During Operation Branding Iron, camera crews from the National Geographic Channel were imbedded with 2/5, documenting the battalion's actions during that operation, which they conducted while other USMC units were in the process of withdrawing from the theater of operations. The film, entitled Battleground Afghanistan, is a 5 episode documentary that chronicled the role of Golf company, 2nd battalion, 5th Marines. The five episodes chronicle the company's actions preparing for and conducting Operation Branding Iron, the subsequent events, daily life in camp, their preparations to go home at the end of their deployment, and finally their return to the US. The documentary includes one-on-one on camera interviews with Golf company's commander, Capt. Ben Middendorf, as well as numerous other Marines in Golf company. (Capt. Middendorf was awarded that year's, 2012, prestigious LtCol William G. Leftwich, Jr. Trophy for Outstanding Leadership for his actions while deployed with Golf Co., 2d Battalion, Fifth Marine Regiment, in the Helmand province of Afghanistan. This award if given to the “best captain” in the Marine Corps to have participated in infantry combat. ) During their 17-day operation shown in the documentary, and during their last short mission right at the end of the documentary before they prepare to head home, Golf company did not lose a single Marine. As of 2014, the entire documentary is available for streaming on Netflix.

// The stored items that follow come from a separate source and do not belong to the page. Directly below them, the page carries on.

/-! `bankSet` -/

@[simp] theorem bankSet_mode (c : Nat) (m : Model) : (bankSet c m s).mode = s.mode := rfl
@[simp] theorem bankSet_fault (c : Nat) (m : Model) : (bankSet c m s).fault = s.fault := rfl
@[simp] theorem bankSet_tsat (c : Nat) (m : Model) : (bankSet c m s).tsat = s.tsat := rfl
@[simp] theorem bankSet_err (c : Nat) (m : Model) : (bankSet c m s).err = s.err := rfl
@[simp] theorem bankSet_errInfo (c : Nat) (m : Model) : (bankSet c m s).errInfo = s.errInfo := rfl
@[simp] theorem bankSet_cmdCnt (c : Nat) (m : Model) : (bankSet c m s).cmdCnt = s.cmdCnt := rfl
@[simp] theorem bankSet_result (c : Nat) (m : Model) : (bankSet c m s).result = s.result := rfl
@[simp] theorem bankSet_rateOut (c : Nat) (m : Model) : (bankSet c m s).rateOut = s.rateOut := rfl
@[simp] theorem bankSet_rateAcc (c : Nat) (m : Model) : (bankSet c m s).rateAcc = s.rateAcc := rfl
@[simp] theorem bankSet_low (c : Nat) (m : Model) : (bankSet c m s).low = s.low := rfl
@[simp] theorem bankSet_high (c : Nat) (m : Model) : (bankSet c m s).high = s.high := rfl
@[simp] theorem bankSet_pend (c : Nat) (m : Model) : (bankSet c m s).pend = s.pend := rfl
@[simp] theorem bankSet_code (c : Nat) (m : Model) : (bankSet c m s).code = s.code := rfl
@[simp] theorem bankSet_bb (c : Nat) (m : Model) : (bankSet c m s).bb = s.bb := rfl
@[simp] theorem bankSet_bbn (c : Nat) (m : Model) : (bankSet c m s).bbn = s.bbn := rfl
@[simp] theorem bankSet_db (c : Nat) (m : Model) : (bankSet c m s).db = s.db := rfl
@[simp] theorem bankSet_dbn (c : Nat) (m : Model) : (bankSet c m s).dbn = s.dbn := rfl
@[simp] theorem bankSet_sup (c : Nat) (m : Model) : (bankSet c m s).sup = s.sup := rfl
@[simp] theorem bankSet_inf (c : Nat) (m : Model) : (bankSet c m s).inf = s.inf := rfl
@[simp] theorem bankSet_blkBase (c : Nat) (m : Model) : (bankSet c m s).blkBase = s.blkBase := rfl
@[simp] theorem bankSet_blkLen (c : Nat) (m : Model) : (bankSet c m s).blkLen = s.blkLen := rfl
@[simp] theorem bankSet_tlen (c : Nat) (m : Model) : (bankSet c m s).tlen = s.tlen := rfl
@[simp] theorem bankSet_gain (c : Nat) (m : Model) : (bankSet c m s).gain = s.gain := rfl
@[simp] theorem bankSet_midx (c : Nat) (m : Model) : (bankSet c m s).midx = s.midx := rfl
@[simp] theorem bankSet_bmAddr (c : Nat) (m : Model) : (bankSet c m s).bmAddr = s.bmAddr := rfl
@[simp] theorem bankSet_bank (c : Nat) (m : Model) : (bankSet c m s).bank = s.bank.setIfInBounds c m := rfl
@[simp] theorem bankSet_slots (c : Nat) (m : Model) : (bankSet c m s).slots = s.slots := rfl
@[simp] theorem bankSet_tcvFwd (c : Nat) (m : Model) : (bankSet c m s).tcvFwd = s.tcvFwd := rfl
@[simp] theorem bankSet_tcvInv (c : Nat) (m : Model) : (bankSet c m s).tcvInv = s.tcvInv := rfl
@[simp] theorem bankSet_gcv (c : Nat) (m : Model) : (bankSet c m s).gcv = s.gcv := rfl
@[simp] theorem bankSet_tcFills (c : Nat) (m : Model) : (bankSet c m s).tcFills = s.tcFills := rfl
@[simp] theorem bankSet_gcFills (c : Nat) (m : Model) : (bankSet c m s).gcFills = s.gcFills := rfl
@[simp] theorem bankSet_outCnt (c : Nat) (m : Model) : (bankSet c m s).outCnt = s.outCnt := rfl
@[simp] theorem bankSet_mem (c : Nat) (m : Model) : (bankSet c m s).mem = s.mem := rfl
@[simp] theorem bankSet_inp (c : Nat) (m : Model) : (bankSet c m s).inp = s.inp := rfl
@[simp] theorem bankSet_cur (c : Nat) (m : Model) : (bankSet c m s).cur = s.cur := rfl
@[simp] theorem bankSet_out (c : Nat) (m : Model) : (bankSet c m s).out = s.out := rfl
@[simp] theorem bankSet_host (c : Nat) (m : Model) : (bankSet c m s).host = s.host := rfl
@[simp] theorem bankSet_resp (c : Nat) (m : Model) : (bankSet c m s).resp = s.resp := rfl
@[simp] theorem bankSet_par (c : Nat) (m : Model) : (bankSet c m s).par = s.par := rfl
@[simp] theorem bankSet_freeCtr (c : Nat) (m : Model) : (bankSet c m s).freeCtr = s.freeCtr := rfl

==Medal of Honor recipients==

===World War II===
- Robert E. Bush and William D. Halyburton, Jr., both Corpsmen, were awarded the Medal of Honor as a result of their heroic actions while assigned to 2/5.

===Korean War===
- Private First Class Robert E. Simanek, while serving with Company F, 2/5, was awarded the Medal of Honor for his act of valor on August 17, 1952, in which he threw himself on a grenade to save the lives of fellow Marines. PFC Simanek survived and received the Medal of Honor from President Dwight D. Eisenhower.
- Duane E. Dewey

===Vietnam War===
- Captain James A. Graham, a member of Company F, 2/5, was killed in action in Vietnam during Operation Union II. For his heroic actions on June 2, 1967, he was awarded the Medal of Honor.
- On July 4, 1967, PFC Melvin E. Newlin single-handedly broke up and disorganized an entire enemy assault force. In the course of his actions, he was mortally wounded. He was posthumously awarded the Medal of Honor for his actions.
- Staff Sergeant Allan J. Kellogg, platoon sergeant for Company G, 2/5, was awarded the Medal of Honor for his actions on March 11, 1970, in Quang Nam province, Republic of Vietnam.

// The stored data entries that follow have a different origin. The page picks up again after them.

-- ==== Sys2Proof/Proofs/RegisterBlock.lean ====
section
/-! PROOF. The register block: reads, bus errors, the window into block memory, writes of the configuration
(10_state.md section 3; 20_memory.md R52, R53). -/

open Sys2Proof.Claims

namespace Sys2Proof.Machine

variable {s t : State}

/-! Reads. -/

theorem mul_bit (n : Nat) (b : Bool) : n * bit b = if b then n else 0 := by
  cases b <;> simp [bit]

theorem statusWord_eq (s : State) : statusWord s = BitVec.ofNat 32
    ((match s.mode with | .idle => 0 | .enc => 1 | .dec => 2) + (if s.fault then 4 else 0) +
      (if s.inp.length ≤ s.cur then 8 else 0) + (if s.tsat then 16 else 0)) := by
  simp only [statusWord, mul_bit, eod, decide_eq_true_eq]
  cases s.mode <;> rfl

theorem sum_range_map (f : Nat → Nat) (n : Nat) : ((List.range n).map f).sum = ∑ k ∈ Finset.range n, f k := rfl

theorem slotvWord_eq (s : State) : slotvWord s =
    BitVec.ofNat 32 (∑ k ∈ Finset.range 16, if (s.slots.getD k none).isSome then 2 ^ k else 0) := by
  simp only [slotvWord, sum_range_map, Nat.mul_comm (bit _), mul_bit, slotValid]

theorem slotvSum_lt (s : State) :
    (∑ k ∈ Finset.range 16, if (s.slots.getD k none).isSome then 2 ^ k else 0) < 2 ^ 32 := by
  have hle : (∑ k ∈ Finset.range 16, if (s.slots.getD k none).isSome then 2 ^ k else 0) ≤
      ∑ k ∈ Finset.range 16, 2 ^ k := Finset.sum_le_sum fun k _ => by split <;> simp
  exact hle.trans_lt (by decide)

theorem peekWord_eq (s : State) : peekWord s =
    BitVec.ofNat 32 (match s.inp[s.cur]? with | some b => b.toNat | none => 0x100) := by
  unfold peekWord
  cases s.inp[s.cur]? with
  | some b => exact setWidth_eq_ofNat b
  | none => rfl

theorem acBits_toNat (s : State) : (regValue s .acBits).toNat =
    s.bb.toNat + s.bbn.toNat * 2 ^ 8 + s.db.toNat * 2 ^ 16 + s.dbn.toNat * 2 ^ 24 := by
  simp only [regValue, append_toNat, BitVec.toNat_ofNat]
  omega

theorem bplane_toNat (s : State) : (regValue s .bplane).toNat = s.sup.toNat + s.inf.toNat * 2 ^ 8 := by
  simp only [regValue, append_toNat, BitVec.toNat_ofNat]
  omega

theorem mval_toNat (s : State) : (regValue s .mval).toNat =
    (bankGet s s.midx.toNat).t.toNat * 2 ^ 16 + (bankGet s s.midx.toNat).z.toNat := by
  simp only [regValue, append_toNat, BitVec.toNat_ofNat]
  omega

theorem rateHi_toNat (s : State) : (regValue s .rateHi).toNat = s.rateAcc.toNat / 2 ^ 32 := by
  have := s.rateAcc.isLt
  rw [regValue, BitVec.extractLsb'_toNat, Nat.shiftRight_eq_div_pow]
  omega

/-- The entry says what the register at its offset reads as. -/
def readsAs (s : State) (p : Nat × Nat) : Prop :=
  p.2 < 2 ^ 32 ∧ ∃ r, regAt p.1 = some r ∧ r ≠ .bmData ∧ regValue s r = BitVec.ofNat 32 p.2

theorem readsAs_of {off v : Nat} (r : Reg) (hr : regAt off = some r) (hne : r ≠ .bmData) (hlt : v < 2 ^ 32)
    (hv : regValue s r = BitVec.ofNat 32 v) : readsAs s (off, v) := ⟨hlt, r, hr, hne, hv⟩

theorem readsAs_narrow {off m : Nat} {x : BitVec m} (r : Reg) (hr : regAt off = some r) (hne : r ≠ .bmData)
    (hm : m ≤ 32) (hv : regValue s r = x.setWidth 32) : readsAs s (off, x.toNat) :=
  readsAs_of r hr hne (x.isLt.trans_le (Nat.pow_le_pow_right (by decide) hm)) (hv.trans (setWidth_eq_ofNat x))

theorem readsAs_word {off : Nat} {x : Word} (r : Reg) (hr : regAt off = some r) (hne : r ≠ .bmData)
    (hv : regValue s r = x) : readsAs s (off, x.toNat) :=
  readsAs_of r hr hne x.isLt (hv.trans (word_eq_ofNat rfl))

theorem packBytes_toNat (x : Axes (BitVec 7)) :
    (packBytes x).toNat = x.t.toNat * 2 ^ 24 + x.s.toNat * 2 ^ 16 + x.v.toNat * 2 ^ 8 + x.u.toNat := by
  have := x.t.isLt
  have := x.s.isLt
  have := x.v.isLt
  have := x.u.isLt
  rw [packBytes, BitVec.toNat_ofNat]
  omega

theorem readsAs_value {off v : Nat} (r : Reg) (hr : regAt off = some r) (hne : r ≠ .bmData)
    (hv : (regValue s r).toNat = v) : readsAs s (off, v) :=
  readsAs_of r hr hne (hv ▸ (regValue s r).isLt) (word_eq_ofNat hv)

theorem registerWords_readsAs (s : State) : ∀ p ∈ registerWords s, readsAs s p := by
  simp only [registerWords, List.forall_mem_append, List.forall_mem_cons]
  refine ⟨⟨⟨?_, ?_, ?_, ?_, ?_, ?_, ?_, ?_, ?_, ?_, ?_, ?_, ?_, ?_, ?_, List.forall_mem_nil _⟩,
    ⟨?_, ?_, ?_, ?_, ?_, ?_, ?_, ?_, ?_, ?_, ?_, List.forall_mem_nil _⟩⟩,
    ⟨?_, ?_, ?_, ?_, ?_, ?_, ?_, List.forall_mem_nil _⟩⟩
  · exact readsAs_value .id rfl nofun rfl
  · exact readsAs_value .cmd rfl nofun rfl
  · refine readsAs_of .status rfl nofun ?_ (statusWord_eq s)
    cases s.mode <;> dsimp only <;> split_ifs <;> omega
  · exact readsAs_narrow .err rfl nofun (by decide) rfl
  · exact readsAs_word .errInfo rfl nofun rfl
  · exact readsAs_word .cmdCnt rfl nofun rfl
  · exact readsAs_word .result rfl nofun rfl
  · exact readsAs_word .rateOut rfl nofun rfl
  · exact readsAs_value .rateLo rfl nofun (by simp [regValue])
  · exact readsAs_value .rateHi rfl nofun (rateHi_toNat s)
  · exact readsAs_narrow .acLow rfl nofun (by decide) rfl
  · exact readsAs_narrow .acHigh rfl nofun (by decide) rfl
  · exact readsAs_word .acPend rfl nofun rfl
  · exact readsAs_narrow .acCode rfl nofun (by decide) rfl
  · exact readsAs_value .acBits rfl nofun (acBits_toNat s)
  · exact readsAs_value .bplane rfl nofun (bplane_toNat s)
  · exact readsAs_word .blkBase rfl nofun rfl
  · exact readsAs_value .blkLen rfl nofun (packBytes_toNat s.blkLen)
  · exact readsAs_value .tlen rfl nofun (packBytes_toNat s.tlen)
  · exact readsAs_narrow (.gain .t) rfl nofun (by decide) rfl
  · exact readsAs_narrow (.gain .s) rfl nofun (by decide) rfl
  · exact readsAs_narrow (.gain .v) rfl nofun (by decide) rfl
  · exact readsAs_narrow (.gain .u) rfl nofun (by decide) rfl
  · exact readsAs_narrow .midx rfl nofun (by decide) rfl
  · exact readsAs_value .mval rfl nofun (mval_toNat s)
  · exact readsAs_narrow .bmAddr rfl nofun (by decide) rfl
  · exact readsAs_value .csCur rfl nofun (BitVec.toNat_ofNat ..)
  · exact readsAs_value .csLen rfl nofun (BitVec.toNat_ofNat ..)
  · refine readsAs_of .csPeek rfl nofun ?_ (peekWord_eq s)
    cases s.inp[s.cur]? with
    | some b => exact b.isLt.trans (by decide)
    | none => decide
  · exact readsAs_word .outCnt rfl nofun rfl
  · exact readsAs_word .tcFills rfl nofun rfl
  · exact readsAs_word .gcFills rfl nofun rfl
  · exact readsAs_of .slotv rfl nofun (slotvSum_lt s) (slotvWord_eq s)

theorem registerWords_offsets (s : State) :
    (registerWords s).map Prod.fst = registerOffsets.filter (· ≠ 0x6C) := by
  simp only [registerWords, List.map_append, List.map_cons, List.map_nil]
  decide

/-- Settles O52: each entry of `registerWords` is what its register reads as. -/
theorem registerReads : Obligations.RegisterReads := by
  refine ⟨fun s off v hp rest resp => ?_, fun s => ⟨registerWords_offsets s, fun p hp => ?_⟩⟩
  · obtain ⟨-, r, hr, hne, hv⟩ := registerWords_readsAs s _ hp
    rw [step_read hr hne, ← hv]
    exact congrArg (fun w => Host.Outcome.next { s with host := rest, resp := .data w })
      (regValue_host_resp s s.host resp r)
  · exact (registerWords_readsAs s p hp).1

/-! Bus errors. -/

/-- The 34 registers stand at the aligned offsets below `0x8C` but `0x3C` (10_state.md R49). -/
theorem regAt_isSome_iff (off : Nat) : (regAt off).isSome = true ↔ off % 4 = 0 ∧ off ≠ 0x3C ∧ off < 0x8C := by
  constructor
  · intro h
    by_contra hno
    unfold regAt at h
    split at h
    all_goals first | omega | cases h
  · rintro ⟨h4, hne, hlt⟩
    obtain ⟨k, rfl⟩ := Nat.dvd_of_mod_eq_zero h4
    have hk : k < 35 := by omega
    interval_cases k <;> first | rfl | omega

theorem accessed_eq_none {bits off : Nat} (h : bits ≠ 32 ∨ off % 4 ≠ 0 ∨ off = 0x3C ∨ 0x8C ≤ off) :
    accessed bits off = none := by
  unfold accessed
  split
  · rw [← Option.not_isSome_iff_eq_none, regAt_isSome_iff]
    omega
  · rfl

/-- Settles O53: such an access reaches no register, and every other offset is one of the 34. -/
theorem busErrors : Obligations.BusErrors := by
  refine ⟨fun s bits off v rest h => ⟨fun ha => ?_, fun ha => ?_⟩, fun off h4 hne hlt => ?_⟩
  · rw [step_of_host ha, hostStep, busRead, accessed_eq_none h]
    rfl
  · rw [step_of_host ha, hostStep, busWrite, accessed_eq_none h]
    rfl
  · exact Option.isSome_iff_exists.mp ((regAt_isSome_iff off).mpr ⟨h4, hne, hlt⟩)

/-! The window into block memory. -/

/-- Settles O55: the access is inside `BMEM`, and a read after the write is `Memory.read_write`. -/
theorem blockWindow : Obligations.BlockWindow := by
  intro s rest h
  refine ⟨fun ha => ?_, fun v ha => ⟨s.mem.write s.bmAddr.toNat v, ?_, fun hwf a => ?_⟩⟩
  · rw [step_of_host ha, hostStep,
      busRead_of_regAt (s := { s with host := rest }) (r := .bmData) rfl (outsideBmem_of_lt h _), readEffect,
      if_pos rfl]
    rfl
  · rw [step_of_host ha, hostStep,
      busWrite_of_regAt (s := { s with host := rest }) (r := .bmData) rfl nofun (outsideBmem_of_lt h _)]
    rfl
  · exact s.mem.read_write hwf _ a v

/-! Writes of the configuration. -/

theorem packBytes_eq_append (x : Axes (BitVec 7)) :
    packBytes x = 0#1 ++ x.t ++ 0#1 ++ x.s ++ 0#1 ++ x.v ++ 0#1 ++ x.u := by
  apply BitVec.eq_of_toNat_eq
  rw [packBytes_toNat]
  simp only [append_toNat, BitVec.toNat_ofNat]
  omega

theorem lengths_readBack (v : Word) : packBytes (unpackBytes v) = v &&& 0x7F7F7F7F#32 := by
  rw [packBytes_eq_append, unpackBytes]
  apply BitVec.eq_of_getLsbD_eq
  intro i hi
  simp only [BitVec.getLsbD_append, BitVec.getLsbD_extractLsb', BitVec.getLsbD_and]
  interval_cases i <;> simp

theorem bplane_readBack (v : Word) :
    0#19 ++ v.extractLsb' 8 5 ++ 0#3 ++ v.extractLsb' 0 5 = v &&& 0x00001F1F#32 := by
  apply BitVec.eq_of_getLsbD_eq
  intro i hi
  simp only [BitVec.getLsbD_append, BitVec.getLsbD_extractLsb', BitVec.getLsbD_and]
  interval_cases i <;> simp

theorem gain_readBack (v : Word) : (v.extractLsb' 0 24).setWidth 32 = v &&& 0x00FFFFFF#32 := by
  ext i hi
  interval_cases i <;> simp

theorem midx_readBack (v : Word) : (v.extractLsb' 0 8).setWidth 32 = v &&& 0x000000FF#32 := by
  ext i hi
  interval_cases i <;> simp

theorem regValue_answer (resp : HostResp) (s : State) (r : Reg) : regValue (answer resp s) r = regValue s r := by
  cases r <;> rfl

/-- A read after a write of the same register answers what the write left in it. -/
theorem write_then_read {off : Nat} {r : Reg} (hr : regAt off = some r) (hcmd : r ≠ .cmd) (hne : r ≠ .bmData)
    {rest later : List HostAction} {v w : Word}
    (hw : regValue (writeEffect r v { s with host := rest }) r = w)
    (h : step (withAction s (.write 32 off v) rest) = .next t) :
    step (withAction t (.read 32 off) later) = .next { t with host := later, resp := .data w } := by
  rw [step_write hr hcmd hne] at h
  cases h
  rw [step_read hr hne, regValue_answer, hw]

/-- A configuration register keeps the bits `configBits` names of a written word (10_state.md R34 to R38). -/
theorem configBits_readBack (v : Word) : ∀ p ∈ configBits,
    ∃ r, regAt p.1 = some r ∧ r ≠ .cmd ∧ r ≠ .bmData ∧ ∀ s, regValue (writeEffect r v s) r = v &&& p.2 := by
  simp only [configBits, List.forall_mem_cons]
  refine ⟨?_, ?_, ?_, ?_, ?_, ?_, ?_, ?_, List.forall_mem_nil _⟩
  · exact ⟨.bplane, rfl, nofun, nofun, fun _ => bplane_readBack v⟩
  · exact ⟨.blkBase, rfl, nofun, nofun, fun _ => BitVec.and_allOnes.symm⟩
  · exact ⟨.blkLen, rfl, nofun, nofun, fun _ => lengths_readBack v⟩
  · exact ⟨.tlen, rfl, nofun, nofun, fun _ => lengths_readBack v⟩
  · exact ⟨.gain .t, rfl, nofun, nofun, fun _ => gain_readBack v⟩
  · exact ⟨.gain .s, rfl, nofun, nofun, fun _ => gain_readBack v⟩
  · exact ⟨.gain .v, rfl, nofun, nofun, fun _ => gain_readBack v⟩
  · exact ⟨.gain .u, rfl, nofun, nofun, fun _ => gain_readBack v⟩

theorem writeEffect_midx_value {v : Word} (hv : v.toNat % 256 < 161) (s : State) :
    regValue (writeEffect .midx v s) .midx = v &&& 0x000000FF#32 := by
  rw [writeEffect, if_pos hv]
  exact midx_readBack v

theorem writeEffect_bmAddr_value (h : s.par.ok) (v : Word) :
    regValue (writeEffect .bmAddr v s) .bmAddr = BitVec.ofNat 32 (v.toNat % s.par.blkCap) := by
  simp only [regValue, writeEffect, setWidth_eq_ofNat, bmAddr_mod_toNat h]

/-- Settles O56: the writes one by one, then the reads by `write_then_read`. -/
theorem configWriteThenRead : Obligations.ConfigWriteThenRead := by
  intro s v rest
  refine ⟨?_, ?_, ?_, ?_, ?_, ?_, ?_, ?_, fun t later => ⟨fun p hp hw => ?_, fun hv hw => ?_, fun hpar hw => ?_⟩⟩
  · refine (step_write (r := .status) rfl nofun nofun s rest v).trans ?_
    rw [writeEffect]
    split <;> rfl
  · exact step_write (r := .bplane) rfl nofun nofun s rest v
  · exact step_write (r := .blkBase) rfl nofun nofun s rest v
  · exact step_write (r := .blkLen) rfl nofun nofun s rest v
  · exact step_write (r := .tlen) rfl nofun nofun s rest v
  · simp only [List.forall_mem_cons]
    exact ⟨step_write (r := .gain .t) rfl nofun nofun s rest v, step_write (r := .gain .s) rfl nofun nofun s rest v,
      step_write (r := .gain .v) rfl nofun nofun s rest v, step_write (r := .gain .u) rfl nofun nofun s rest v,
      List.forall_mem_nil _⟩
  · refine (step_write (r := .midx) rfl nofun nofun s rest v).trans ?_
    rw [writeEffect]
    split <;> rfl
  · exact step_write (r := .bmAddr) rfl nofun nofun s rest v
  · obtain ⟨r, hr, hcmd, hne, hback⟩ := configBits_readBack v p hp
    exact write_then_read hr hcmd hne (hback _) hw
  · exact write_then_read (r := .midx) rfl nofun nofun (writeEffect_midx_value hv _) hw
  · exact write_then_read (r := .bmAddr) rfl nofun nofun
      (writeEffect_bmAddr_value (s := { s with host := rest }) hpar v) hw

end Sys2Proof.Machine
end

==Notable former members==
- Ernie Cheatham, battalion commander during the Battle of Huế in the Vietnam War
- George R. Christmas, company commander during the Battle of Huế in the Vietnam War
- Major Lloyd W. Williams. A famous saying is attributed to Williams, who was serving as a company commander in the 5th Marines during the Battle of Belleau Wood. When advised to withdraw by a French officer at the defensive line just north of the village of Lucy-le-Bocage on June 1, 1918, he is said to have replied: "Retreat? Hell, we just got here!" Captain Williams would not survive the ensuing battle, and was posthumously promoted to major and recommended for the Distinguished Service Cross.
- Brigadier general Gordon D. Gayle, commanded the battalion on New Britain and Peleliu.
- Former Chairman of the Joint Chiefs of Staff, General Peter Pace was commander of 2nd Plt, G Co, 2/5 during the Vietnam War.
- Brigadier general Lester A. Dessez, commanded 18th Company in 1922.
- Willard Keith, G Company during World War II
- Sergeant Reckless, Korean Warhorse

==In popular culture==
- Marines from 2/5 were used as extras for the amphibious landing during the Battle of Saipan in the movie "Hell to Eternity."
- The 1987 film Full Metal Jacket portrays the Marines of Hotel Company 2/5 during the Battle of Hue.
- The W.E.B. Griffin novel series The Corps featured Marines from 2/5 and their actions during the Battle of Guadalcanal.
- The 2011 film Battle: Los Angeles portrays the Marines of Echo Company, 2/5 in a fictional battle inspired by the 1942 events.
- The 2019 film Ip Man 4: The Finale portrays Marines of 2/5 learning martial arts training.